As did he. I read again the evidence in his decorations, the silver presentation mug from his last command. Is this all that’s left? I wondered. And then the door to G102 opened. Dottie, Goodie, Helen, all of them came in, as they had always come into Air Force kitchens, arms full of food and hearts full of love, summoned by the swift, mysterious Word that moved even faster than the blue cars when an airplane was down and men had died. They were the women who kept everything together on the ground when everything came apart in the air.

The memorial service was held in the Village Convocation Room. Chaplain Cooper reminded us of the eternal truths. It was easier for him because those who had gathered to remember my father had learned those truths long ago.

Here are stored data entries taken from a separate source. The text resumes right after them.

-- ==== Sys2Proof/Machine/Matrix.lean ====
section
/-! DEFINITION. Issue of the matrix instructions (R88, R94, R109, R144, R146, R149 to R154): static rules, waits, the drain record
at issue, and the pass that enters the pass queue. -/
namespace Sys2Proof

/-- A pass of operation `op` with the register values it reads at issue (Table 06.17). -/
def Core.passOf (c : Core) (op : BitVec 3) (w : Fields) : Pass :=
  { op := op, w := w, dv := c.reg w.d, av := c.reg w.a, bv := c.reg w.b, cv := c.reg w.c,
    mv := if modBit w 4 then c.reg (BitVec.ofNat 4 (immReg w)) else 0,
    closes := modBit w 0, setB := c.arr.nextB, opens := c.arr.openTile.isNone, index := c.pc }

/-- The count of a pass lies in its range (R150). -/
def Pass.countOk (p : Pass) : Bool :=
  if p.isT4 then 1 ≤ p.n && p.n ≤ 1024
  else if p.shift then 1 ≤ p.n && p.n * immKw p.w ≤ 4096
  else 1 ≤ p.n && p.n ≤ 4096

/-- Illegal fields of a pass (R143, R150, R152, R580): D without `.CLOSE`, MREG without `.MB`, KW without `.SHIFT`, IMM bit 19 of a
dense pass, C of a dense pass, `.SHIFT` on a T4 kind, a count outside its range. -/
def Pass.illegal (p : Pass) : Bool :=
  p.w.bad { d := p.closes, a := true, b := true, c := p.op != 0, f1 := true, f2 := true,
            imm := 0x1FFF + (if p.shift then 0x07E000 else 0) + (if p.op == 0 then 0 else 0x080000) +
              (if p.mb then 0xF00000 else 0),
            mod := 0x1F } ||
  (p.shift && p.op != 0) || !p.countOk

/-- The kind of the tile a pass meets: the open tile, or the one that it opens (R152). -/
def Core.tileFor (c : Core) (p : Pass) : OpenTile :=
  c.arr.openTile.getD ⟨p.wide, modBit p.w 3, p.fx.isInt⟩

/-- Shape violations (R94, R152). -/
def Core.shapeBad (c : Core) (p : Pass) : Bool :=
  (p.wide && (p.shift || p.op == 3)) || p.wide != (c.tileFor p).wide ||
  (modBit p.w 3 && c.arr.openTile.isSome) || (p.mb && !(c.tileFor p).accThrough)

/-- Causes of a pass at issue (R150 to R153, R144, R159). -/
def Core.passCauses (c : Core) (p : Pass) : List Nat :=
  when (c.inTransfer || p.illegal) cIllegal ++
  when (p.fx.isInt != p.fy.isInt || p.fx.isInt != (c.tileFor p).int) cFormat ++
  when (c.shapeBad p) cShape ++
  when (p.reads.any outOfScratch || (p.closes && outOfScratch (p.dv.toNat, 64)) ||
    (p.mb && outOfScratch (p.copyOffset, 256))) cBounds ++
  when (p.mb && (p.copyOffset % 32 != 0 || bits p.mv.toNat 12 4 != 0)) cAlign

/-- Causes that the drain record shows at issue (R144, R154). -/
def recordCauses (r : List Byte) (wide : Bool) : List Nat :=
  when ((drainReads r wide ++ drainWrites r).any outOfScratch) cBounds ++ when (!drainRecordOk r) cRecord

/-- Ranges that a pass reads and writes as it issues and runs: operands, the drain record and what it names, the protective copy
(R146, R151, R153). -/
def Pass.readRanges (p : Pass) (rec_ : List Byte) : List (Nat × Nat) :=
  p.reads ++ (if p.closes then (p.dv.toNat, 64) :: drainReads rec_ p.wide else [])
def Pass.writeRanges (p : Pass) (rec_ : List Byte) : List (Nat × Nat) :=
  (if p.closes then drainWrites rec_ else []) ++ (if p.mb && !p.isClose then [(p.copyOffset, 256)] else [])

/-- The pass enters the queue: it opens a tile when none is open (R152), its `.MB` makes the latch the restore point (R536), and its
`.CLOSE` ends the open tile in program order. -/
def Core.enqueue (c : Core) (p : Pass) : Core :=
  let o := c.tileFor p
  let a := { c.arr with openTile := if p.closes then none else some o, nextB := if p.closes then !c.arr.nextB else c.arr.nextB }
  let c := { c with arr := a, restorePoint := if p.mb && !p.isClose then some c.latch else c.restorePoint }
  c.pushPass p

/-- The waits of a pass and the checks of its drain record (R91, R146, R154). -/
def Core.issuePass (c : Core) (p : Pass) : IssueResult :=
  let r := if p.closes then c.scratch.read p.dv.toNat 64 else []
  if decide (2 ≤ c.arr.queued) || c.mustWait (if p.closes then [(p.dv.toNat, 64)] else []) [] then .wait
  else match minCause (if p.closes then recordCauses r p.wide else []) with
    | some k => .raise k
    | none =>
      if c.mustWait (p.readRanges r) (p.writeRanges r) then .wait
      else .done (c.enqueue { p with drec := r })

/-- `MMA` and its T4 kinds (Table 06.4); in the service state no matrix instruction issues (R136). -/
def Core.mma (c : Core) (op : BitVec 3) (w : Fields) : Core :=
  if c.service then c
  else
    let p := c.passOf op w
    c.seqWith (c.passCauses p) (fun c => c.issuePass p)

/-- `MCLOSE` (R154): nothing without an open tile, else a pass of no products with the tile's shape. -/
def Core.mclose (c : Core) (w : Fields) : Core :=
  if c.service then c
  else
    let bad := when (c.inTransfer || w.bad { d := true }) cIllegal
    match c.arr.openTile with
    | none => c.seq bad (fun c => c)
    | some o =>
      let p := { c.passOf 4 { w with mod := if o.wide then 2 else 0 } with closes := true, opens := false }
      c.seqWith (bad ++ when (outOfScratch (p.dv.toNat, 64)) cBounds) (fun c => c.issuePass p)

/-- `MWAIT` (Table 06.4). -/
def Core.mwait (c : Core) (w : Fields) : Core :=
  if c.service then c
  else c.seqWith (when (c.inTransfer || w.bad {}) cIllegal) (fun c => if c.arrayIdle then .done c else .wait)

/-! ### Norm, control and scalar instructions -/

/-- `JAL` (R148). -/
def Core.jal (c : Core) (w : Fields) : Core :=
  c.issueWith (when (w.bad { d := true, imm := 0xFFFFFF }) cIllegal) 0
    (fun c => (c.setReg w.d (BitVec.ofNat 32 (c.pc.toNat + 1))).goto (c.branchTarget w))

/-- `JR` (R148). -/
def Core.jr (c : Core) (w : Fields) : Core :=
  c.issueWith (when (w.bad { a := true }) cIllegal) 0 (fun c => c.goto (c.regN w.a))

/-- `LOOP` (Table 06.3). -/
def Core.loop (c : Core) (w : Fields) : Core :=
  c.issueWith (when (w.bad { a := true, imm := 0xFFFFFF }) cIllegal) 0 (fun c =>
    let v := c.reg w.a - 1
    (c.setReg w.a v).goto (if v != 0 then c.branchTarget w else c.pc.toNat + 1))

/-- `TRAP` raises the software trap with its code (R163). -/
def Core.trap (c : Core) (w : Fields) : Core :=
  c.issueWith (when (w.bad { imm := 0xFF }) cIllegal ++ [cTrap]) (bits w.imm.toNat 0 8) .done

/-- Address of `LD.S` and `ST.S`. -/
def Core.scalarAddr (c : Core) (w : Fields) : Nat := (c.reg w.a + w.sext).toNat

/-- Causes of a scalar access (R144, Table 06.3): a base register that holds no offset, a word beyond the scratchpad, alignment. -/
def Core.scalarCauses (c : Core) (w : Fields) (u : Used) : List Nat :=
  let a := c.scalarAddr w
  when (w.bad u) cIllegal ++ when (decide (4095 < c.regN w.a) || outOfScratch (a, 4)) cBounds ++ when (a % 4 != 0) cAlign

/-- `LD.S`. -/
def Core.ldS (c : Core) (w : Fields) : Core :=
  c.seqWith (c.scalarCauses w { d := true, a := true, imm := 0xFFFFFF }) (fun c =>
    if c.mustWait [(c.scalarAddr w, 4)] [] then .wait else .done (c.setReg w.d (c.word (c.scalarAddr w))))

/-- `ST.S`. -/
def Core.stS (c : Core) (w : Fields) : Core :=
  c.seqWith (c.scalarCauses w { a := true, b := true, imm := 0xFFFFFF }) (fun c =>
    if c.mustWait [] [(c.scalarAddr w, 4)] then .wait
    else .done { c with scratch := c.scratch.writeLe (c.scalarAddr w) 4 (c.regN w.b) })

/-- A status word (Table 06.13). -/
def Core.statusWord (c : Core) (id : CoreId) (n : Nat) : W32 :=
  match n with
  | 0 => c.cvt.setWidth 32
  | 1 => BitVec.ofNat 32 (c.excCause.toNat + 256 * c.excCode.toNat + 65536 * c.excIndex.toNat)
  | 2 => c.repeats
  | 3 => c.fallbacks
  | 4 => BitVec.ofNat 32 (c.restarts.toNat + 65536 * c.restores.toNat)
  | 5 => id.setWidth 32
  | 6 => BitVec.ofNat 32 ((c.tq.filter (·.visible)).length + 8 * c.arr.queued)
  | 7 => BitVec.ofNat 32 (b2n c.exact + 2 * b2n c.service)
  | 8 => c.cycles.setWidth 32
  | 9 => c.cycleHi
  | _ => 0

/-- Reading word 8 latches word 9 (R162, R11). -/
def Core.latchStatus (c : Core) (n : Nat) : Core := if n == 8 then { c with cycleHi := (c.cycles >>> 32).setWidth 32 } else c

/-- `STAT.RD` (R162). -/
def Core.statRd (c : Core) (id : CoreId) (w : Fields) : Core :=
  let n := w.imm.toNat % 256
  c.seq (when (w.bad { d := true, imm := 0xFF }) cIllegal) (fun c => (c.latchStatus n).setReg w.d (c.statusWord id n))

/-- Clear the W1C bits of a status word (R162, Tables 03.8, 04.5, 06.14, 06.15). -/
def Core.clearStatus (c : Core) (n : Nat) (m : W32) : Core :=
  match n with
  | 0 => { c with cvt := c.cvt &&& ~~~(m.setWidth 4) }
  | 1 => { c with excCause := c.excCause &&& ~~~(m.setWidth 8) }
  | 2 => { c with repeats := c.repeats &&& ~~~m }
  | 3 => { c with fallbacks := c.fallbacks &&& ~~~m }
  | 4 => { c with restarts := c.restarts &&& ~~~(m.setWidth 16), restores := c.restores &&& ~~~((m >>> 16).setWidth 16) }
  | _ => c

/-- `STAT.CLR` (R162). -/
def Core.statClr (c : Core) (w : Fields) : Core :=
  c.seq (when (w.bad { a := true, imm := 0xFF }) cIllegal) (fun c => c.clearStatus (w.imm.toNat % 256) (c.reg w.a))

end Sys2Proof
end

A Marine colonel gripped my hand hard in the reception line. “I fought in two wars,” he said, “and your father was the bravest man I ever saw.” The colonel wasn’t speaking of his heroism in combat, where young men act quickly, but of his heroism in cancer, where old men must act slowly. The man in G102 had inspired them all, and they loved him for it.

When the memorial service was over, I surveyed the now-empty little apartment. There seemed to be no trace of him: a scratch on the wall paint, a burn on the kitchen linoleum. Was he ever there?

Overhead, a Boeing KC-135 dropped its landing gear and flaps to land at March Air Force Base, just across the freeway from me. I watched it for a moment, remembering the day the first gleaming KC-135 landed at our base in Idaho to replace the old prop-driven KC-97s. It was the day we decided the Jet Age had finally arrived. It was a day one era ended and another began. It was a day like any other day in the Air Force.

I slid closed the patio door to his apartment, started to walk away, and then stopped in the little patio, where he’d placed his hoya plants and hibachi. I knew something had not been done. I couldn’t decide what it might be. Then I remembered.

I turned, stiffened to attention, and saluted the empty room. I held the salute a moment, not thinking, just being who I was: the boy who had become the man to bury the father. And a pilot, as he had been.

There was nobody in the room to return the salute, of course. But there had been. And as long as the place is called Air Force Village West, there will be again.

Happy landings, Dad. We’re on your wing.